Where there is no clock, for either type of signal encoding, time can effectively stand still for the system. If the input does not change at all, there is no way to perceive the passage of time. For scalar input, this means that the input does not transition. For modulated input, it includes the most obvious type of ‘no-input’, no firing or zero frequency.

This would obviously present a problem to an intelligent agent that needs to continue to predict, plan and act in the world. Although there are likely to be inputs to at least some of the sensors, it suggests that biological brains must have an internal clock. There is evidence that the brain has multiple clocks, summarised here in Your brain has two clocks [2]. I wonder if the time course of perceptible bodily processes or thoughts themselves could be sufficient for some crude perception of time.

Figure 2: Definition of ‘no-input’ for different system characteristics.
* With respect to the clock at least. This does give rise to the interesting question of the absoluteness of the clock itself. Assume for arguments sake that consciousness can be achieved with deterministic machines. The simulated brain won’t know how fast time is running. You can pause it and resume without it being any wiser.
If we assume that we can define a ‘no-input’ state, how would we approach it?

The system could be viewed as an HMM (Hidden Markov Model). The sensed/measured states represent hidden world states that can not be measured directly. Let us make many observations and look to the statistics of occurrence, and compare this to the other observable states. If the statistics are similar, we can assume option A – no special meaning. If on the other hand, it occurs between the other observable sequences, sequences which are not correlated with each other, and is therefore not significantly correlated with any transitions, then we can say that it is B – a delineator.

A – no special meaning

There are two options, treat K as any other state, or ignore it. For the former, it’s business as usual. For the latter, ‘ignoring the input’, there don’t seem to be any consequences for the following reason. The system will identify at least two shorter sequences, one before K and one after. Any type of sequence learning must anyway have an upper limit on the length of the representable sequences* (unlike the theoretical Turing Machine); this will just make those sequences shorter. In the case of hierarchical algorithms such as HTM/CLA, higher levels in the hierarchy will integrate these sub sequences together into longer (more abstracted) temporal sequences.
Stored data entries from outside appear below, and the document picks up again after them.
/-- R841, R842: dirs gives for each lane the direction that enlarges its eye, per coefficient. -/
def eqTick (dirs : List (Nat × List Int)) (s : State) : State := dirs.foldl (fun t x => eqLane x.1 x.2 t) s

/-- EQ_TICK. -/
def execEqTick (dirs : List (Nat × List Int)) (s : State) : Outcome State Fault Refusal := .next (eqTick dirs s)

/-! ## Block power-off (R829, R830) -/

/-- Pages of power-off bit b: cluster b, or NSE b - 16. -/
def offPages (b : Nat) : List Nat :=
  if b < 16 then [P.cl b, P.seq b, P.qsu b, P.forest b] ++ (List.range 8).map (P.core b) else [P.nse (b - 16)]

/-- The memories of cluster n zeroed (03 R123): cluster, core and Forest memory. -/
def State.zeroCluster (s : State) (n : Nat) : State :=
  { s with mem := { s.mem with
      cm := s.mem.cm.clear (n * 2 ^ 24) ((n + 1) * 2 ^ 24)
      core := s.mem.core.clear (8 * n * 2 ^ 20) (8 * (n + 1) * 2 ^ 20)
      forest := s.mem.forest.filter (fun r => r.cluster ≠ n) } }

/-- One bit of a write to PWR_OFF. -/
def pwrOffBit (mask b : Nat) (s : State) : State :=
  let cur := s.rd P.pwr R.pwrOff
  if mask.testBit b = cur.testBit b then s
  else if !mask.testBit b then s.wr P.pwr R.pwrOff (cur - 2 ^ b)
  else if s.gateOpenBit (if b < 16 then b else 160 + (b - 16)) then s.perr P.pwr 0x0101
  else
    let s1 := s.each (offPages b) (fun t p => t.resetPage p)
    let s2 := if b < 16 then s1.zeroCluster b else s1
    s2.wr P.pwr R.pwrOff (s2.rd P.pwr R.pwrOff + 2 ^ b)

/-- R829, R830. -/
def pwrOffWrite (mask : Nat) (s : State) : State := (List.range 24).foldl (fun t b => pwrOffBit mask b t) s

/-- PWR_OFF_WRITE. -/
def execPwrOffWrite (mask : Nat) (s : State) : Outcome State Fault Refusal := .next (pwrOffWrite mask s)

/-! ## The floor limiter (R873 to R876) -/

/-- Some input bound to a PUMP output is in loss. -/
def State.pumpInLoss (s : State) : Bool :=
  (List.range 6).any (fun t =>
    let c := s.rd P.plant (R.tachCfg t)
    c.testBit 3 && s.rd P.plant (R.pwmRole (c % 8)) = 1 && (s.rd P.plant R.plantStatusTachLost).testBit t)

/-- Engage the floor limiter (R874). -/
def State.engageFloor (s : State) : State :=
  if s.on P.thm R.thmStatusFloor then s
  else
    let s1 := (((s.wr P.thm R.thmStatusFloor 1).wr P.thm R.govOutDF (min (s.rd P.thm R.govOutCduty) 16)).count P.plant
      R.plantFloorEntries).sentinel P.thm 1
    { (s1.cause P.thm 9) with thm := { (s1.cause P.thm 9).thm with releasing := false } }

/-- PWR_TOTAL in W. -/
def State.watts (s : State) : Nat := s.rd P.pwr R.pwrTotal / 1000

/-- R874, R876. -/
def floorTick (s : State) : State :=
  let df := s.rd P.thm R.govOutDF
  let cd := s.rd P.thm R.govOutCduty
  if s.on P.thm R.thmStatusFloor then
    if !s.on P.plant R.plantStatusPumpLost && !s.on P.thm R.thmStatusAlarm && !s.pumpInLoss then
      { (s.wr P.thm R.thmStatusFloor 0) with thm := { s.thm with releasing := true } }
    else
      let p := s.watts
      let fl := s.rd P.pwr (R.pwrFloor s.part.code)
      if fl < p then s.wr P.thm R.govOutDF (max 1 (df - max (ceilDiv df 4) (ceilDiv (df * (p - fl)) p)))
      else if p * 20 ≤ fl * 19 && df < cd then s.wr P.thm R.govOutDF (df + 1)
      else s
  else if s.thm.releasing then
    if cd ≤ df + 4 then { (s.wr P.thm R.govOutDF 64) with thm := { s.thm with releasing := false } }
    else s.wr P.thm R.govOutDF (df + 4)
  else s

/-- FLOOR_TICK. -/
def execFloorTick (s : State) : Outcome State Fault Refusal := .next (floorTick s)

/-! ## Temperatures (R851 to R858) -/

/-- Sensor i lies on a die the part has. -/
def State.sensorPresent (s : State) (i : Nat) : Bool := i < 40 || (i < 64 && (i - 40) / 6 < s.part.code.ioDies)

/-- Readings that count: sensor number and 1/16 °C, the stacks as 64 + s. -/
def State.temps (s : State) : List (Nat × Int) :=
  (((List.range 64).map (fun i => (i, s.rd P.thm (R.thmSensor i)))) ++
    (List.range s.part.code.stacks).map (fun k => (64 + k, s.rd P.thm (R.thmHbm k)))).filterMap
    (fun (x : Nat × Nat) => if x.2 = 0x8000 then none else some (x.1, toS 16 x.2))

/-- THM_MAX, and the alarm of R854. -/
def State.thermalUpdate (s : State) : State :=
  let l := s.temps
  let m := l.foldl (fun (b : Option (Nat × Int)) x => match b with
    | none => some x
    | some y => if y.2 < x.2 then some x else some y) none
  let s1 := match m with
    | none => (s.wr P.thm R.thmMaxTemp 0x8000).wr P.thm R.thmMaxSensor 0
    | some x => (s.wr P.thm R.thmMaxTemp (ofS 16 x.2)).wr P.thm R.thmMaxSensor x.1
  if l.any (fun x => (s.rd P.thm R.thmAlarm : Int) ≤ x.2) then
    let s2 := if s1.on P.thm R.thmStatusAlarm then s1 else (s1.wr P.thm R.thmStatusAlarm 1).sentinel P.thm 0
    (s2.cause P.thm 8).engageFloor
  else s1

/-- One sensor's reading, none for a failed self-check. -/
def sampleOne (i : Nat) (x : Option Int) (s : State) : State :=
  if !s.sensorPresent i then s
  else match x with
    | some v => s.wr P.thm (R.thmSensor i) (ofS 16 v)
    | none => ((s.wr P.thm (R.thmSensor i) 0x8000).setDegraded P.thm true).sentinel P.thm 5

/-- R851. -/
def thermalSample (temps : List (Option Int)) (s : State) : State :=
  let s1 := (List.range 64).foldl (fun t i => match temps[i]? with | some x => sampleOne i x t | none => t) s
  let hot := (List.range 64).filter (fun i => match temps[i]? with
    | some (some v) => s.sensorPresent i && decide ((s.rd P.thm R.thmTrip : Int) ≤ v)
    | _ => false)
  let run := hot ++ (hot.filter (fun i => s.thm.tripRun.contains i)).map (· + 64)
  ({ s1 with thm := { s1.thm with tripRun := run } }).thermalUpdate

/-- THERMAL_SAMPLE. -/
def execThermalSample (temps : List (Option Int)) (s : State) : Outcome State Fault Refusal := .next (thermalSample temps s)

/-- R852. -/
def hbmTempRead (temps : List Int) (s : State) : State :=
  ((List.range s.part.code.stacks).foldl (fun (t : State) k => match temps[k]? with
    | some v => t.wr P.thm (R.thmHbm k) (ofS 16 v)
    | none => t) s).thermalUpdate

/-- HBM_TEMP_READ. -/
def execHbmTempRead (temps : List Int) (s : State) : Outcome State Fault Refusal := .next (hbmTempRead temps s)

/-- Every PWM output at 100% at once (R856). -/
def State.fullDuty (s : State) : State := s.each (List.range 4) (fun t o => t.wr P.plant (R.pwmDutyOut o) 1000)

/-- R855, R856. -/
def thermtrip (s : State) : State :=
  match s.thm.tripRun.find? (fun i => 64 ≤ i) with
  | none => s
  | some i =>
    if s.pins.thermtrip then s
    else
      let s1 := ({ s with pins := { s.pins with thermtrip := true } }).faultN
      let die := let j := i - 64; if j < 20 then 0 else if j < 40 then 1 else 2 + (j - 40) / 6
      (s1.stopWork.fullDuty).raise (plainErr 0x0022 P.thm 0 die (i - 64) 0)

/-- THERMTRIP. -/
def execThermtrip (s : State) : Outcome State Fault Refusal := .next (thermtrip s)

/-- R854: the clear is discarded while any sensor reads above THM_ALARM - 80. -/
def thmAlarmClear (s : State) : State :=
  if s.temps.any (fun x => decide ((s.rd P.thm R.thmAlarm : Int) - 80 < x.2)) then s else s.wr P.thm R.thmStatusAlarm 0

/-- THM_ALARM_CLEAR. -/
def execThmAlarmClear (s : State) : Outcome State Fault Refusal := .next (thmAlarmClear s)

/-! ## The governor (R859 to R863) -/

/-- The coolant temperature of R871. -/
def State.coolant (s : State) : Int :=
  let best := fun (role : Nat) => ((List.range 8).filter (fun i => bits (s.rd P.plant (R.sensCfg i)) 20 2 = role &&
    s.on P.plant (R.sensValueValid i))).foldl (fun (b : Option Int) i =>
      let v := toS 16 (s.rd P.plant (R.sensValueTemp i))
      match b with | none => some v | some y => some (max y v)) none
  match best 2 with
  | some v => v
  | none => match best 1 with
    | some v => v
    | none => toS 16 (s.rd P.plant R.tCoolDefault)

/-- The feed-forward term u (17, The thermal governor). -/
def State.feedForward (s : State) : Nat :=
  let src := s.rd P.thm R.govFfSrc
  let hold := (List.range s.part.code.ioDies).foldl (fun b d => max b (s.holdOcc d * 1024 / 262144)) 0
  let iq := s.fe.iqs.foldl (fun b q => if q.2.bound.isSome then max b (q.2.items.length * 1024 / 2 ^ q.2.log2) else b) 0
  min 1024 (max (if src.testBit 0 then hold else 0) (if src.testBit 1 then iq else 0))

/-- tpred of gov_tick; divisions of signed values go toward zero (log entry 20). -/
def State.predict (s : State) : Int :=
  let tj := toS 16 (s.rd P.thm R.thmMaxTemp)
  let rr := s.rd P.thm R.govR
  let rmin := rr % 65536
  let rmax := rr / 65536
  let r := if s.on P.plant R.plantCtrl then rmax - (rmax - rmin) * s.rd P.thm R.govOutDuty / 1000 else rmax
  let tss := s.coolant + ((s.watts * r * 16 / 1000 : Nat) : Int)
  let g := s.rd P.thm R.govTime
  let tau : Int := (g % 65536 : Nat)
  let hz : Int := (g / 65536 : Nat)
  tj + Int.tdiv ((tss - tj) * hz) (hz + tau)

/-- cduty of gov_tick. -/
def nextCduty (e : Int) (duty cd cmin p1s p10 pl1 pl2 : Nat) : Nat :=
  if (decide (0 < e) && duty = 1000) || pl1 < p1s || pl2 < p10 then max (cd - 1) cmin
  else if decide (e < -16) && p1s * 20 < pl1 * 19 && p10 * 20 < pl2 * 19 then min (cd + 1) 64
  else cd

/-- R859, R862. -/
def govTick (s : State) : State :=
  if !s.ready P.hk || s.flt.hkStopped then s
  else
    let u := s.feedForward
    let tp := s.predict
    let s1 := ((s.wr P.thm R.govTpred (ofS 16 tp)).wr P.thm R.govFf u).wr P.hk R.hkTicks (s.rd P.hk R.hkTicks + 1)
    let m := s.rd P.pwr R.pwrMean
    let lim := s.rd P.pwr (R.pwrLimits s.part.code)
    let p10 := m % 65536
    let p1s := m / 65536
    let pl1 := lim % 65536
    let pl2 := lim / 65536
    let s2 := if pl1 < p1s then s1.sentinel P.thm 3 else s1
    let s3 := if pl2 < p10 then s2.sentinel P.thm 4 else s2
    let s3 := { s3 with flt := { s3.flt with wdtServiced := s.ns } }
    if s.loopFrozen 5 then s3
    else
      let e := tp - (s.rd P.thm R.thmTarget : Int)
      let imax : Int := s.rd P.thm R.govImax
      let integ := clampI (s.thm.integ + e) (-imax) imax
      let g := s.rd P.thm R.govGain
      let f := s.rd P.thm R.govFfDuty
      let kp : Int := (g % 65536 : Nat)
      let ki : Int := (g / 65536 : Nat)
      let dmin : Int := (f / 65536 : Nat)
      let duty := (clampI (dmin + Int.tdiv (kp * e + ki * integ) 16 + ((f % 65536 * u / 1024 : Nat) : Int)) dmin 1000).toNat
      let cd := s.rd P.thm R.govOutCduty
      let cd1 := nextCduty e duty cd (s.rd P.thm R.govCdutyMin) p1s p10 pl1 pl2
      let s4 := (s3.wr P.thm R.govOutDuty duty).wr P.thm R.govOutCduty cd1
      let s5 := { s4 with thm := { s4.thm with integ := integ } }
      if cd1 < cd then s5.sentinel P.thm 2 else s5

/-- GOV_TICK. -/
def execGovTick (s : State) : Outcome State Fault Refusal := .next (govTick s)

/-! ## Plant (R864 to R873) -/

/-- The duty an output takes at a period boundary (R866, R873). -/
def State.dutyFor (s : State) (o : Nat) : Nat :=
  let role := s.rd P.plant (R.pwmRole o)
  if s.pins.thermtrip then 1000
  else if s.on P.plant R.plantCtrl && (role = 1 || role = 2) then
    (if s.on P.plant R.plantStatusPumpLost then 1000 else s.rd P.thm R.govOutDuty)
  else s.rd P.plant (R.pwmDutySet o)

/-- R865: every output takes its duty, held while PLANT is not READY (08 R360). -/
def pwmPeriod (s : State) : State :=
  if s.pins.thermtrip then s.fullDuty
  else if !s.ready P.plant then s
  else s.each (List.range 4) (fun t o => t.wr P.plant (R.pwmDutyOut o) (t.dutyFor o))

/-- PWM_PERIOD. -/
def execPwmPeriod (s : State) : Outcome State Fault Refusal := .next (pwmPeriod s)

/-- TACH_LOST bit t. -/
def State.setTachLost (s : State) (t : Nat) (b : Bool) : State :=
  let v := s.rd P.plant R.plantStatusTachLost
  if v.testBit t = b then s
  else
    let s1 := s.wr P.plant R.plantStatusTachLost (putBits v t 1 (b2n b))
    if b then s1.cause P.plant 9 else s1

/-- Fields of TACH_CFG_t. -/
def State.tachKind (s : State) (t : Nat) : Bool := (s.rd P.plant (R.tachCfg t)).testBit 5
def State.tachScale (s : State) (t : Nat) : Nat := bits (s.rd P.plant (R.tachCfg t)) 8 12
def State.lossNs (s : State) (t : Nat) : Nat := bits (s.rd P.plant (R.tachCfg t)) 20 12 * 1000000

/-- A flow input below FLOW_MIN is so since now, or since it first was. -/
def State.noteFlow (s : State) (t rate : Nat) : State :=
  let low := s.tachKind t && rate < s.rd P.plant (R.flowMin t)
  let since := if low then some (((s.thm.lowSince[t]?).getD none).getD s.ns) else none
  { s with thm := { s.thm with lowSince := s.thm.lowSince.set t since } }

/-- R867: TACH_RATE from the mean of the last four periods. -/
def tachEdge (t : Nat) (s : State) : State :=
  if 6 ≤ t then s
  else
    let es := (s.ns :: (s.thm.tach[t]?).getD []).take 5
    let s1 := { s with thm := { s.thm with tach := s.thm.tach.set t es } }
    match es.getLast? with
    | none => s1
    | some old =>
      let k := es.length - 1
      let span := s.ns - old
      let unit := if s.tachKind t then 6 * 10 ^ 13 else 60 * 10 ^ 9
      let rate := if k = 0 || span = 0 then s.rd P.plant (R.tachRate t) else unit * k / (span * s.tachScale t)
      let s2 := (s1.wr P.plant (R.tachRate t) (satN 32 rate)).noteFlow t rate
      if s.tachKind t && rate < s.rd P.plant (R.flowMin t) then s2 else s2.setTachLost t false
However, ignoring K will have implications for learning the timing of state persistence and transitions. If the system ignores state K including the timing information, then modelling will be incomplete. For example, referring back to Figure 1, K occurs for two time steps before the transition back to R. This is important information for learning to predict when this R will occur. Additionally, the transition to K signalled the end of the occurrence of R preceding K. Another example is illustrated below in Figure 3. Here, K following B is a fork between two sub chains. The transition to R occurs 95% of the time. That information can be used to make a strong prediction about future transitions from this K, however if K is ignored, as shown on the right of the figure, the information is ignored and the prediction is not possible.

Figure 3: Markov chain showing some limitations of ignoring K.

* However, it is possible to have the ability to represent sequences far longer than the expected observable sequences with enough combinatorial power, as described in CLA and argued to exist in biological systems.

B – a delineator

This is the case where the ‘no-input’ state is not correlated (above some significant measure) with any observed sequence. The premise of this categorisation, is that due to lack of correlation, it is an effectively meaningless state. However, it can be used to make inferences about the underlying state. Using the example from Figure 1, based on repeated observations, the statement could be made that R, G and B summarise hidden states. We can also surmise that there are states that generate white noise, in this example random selections of R, G, B or K. This can be inferred since we never observe the same signal twice when in those states. Observations of K are then useful for modelling the hidden states, which calls into question the definition of K as ‘no-input’.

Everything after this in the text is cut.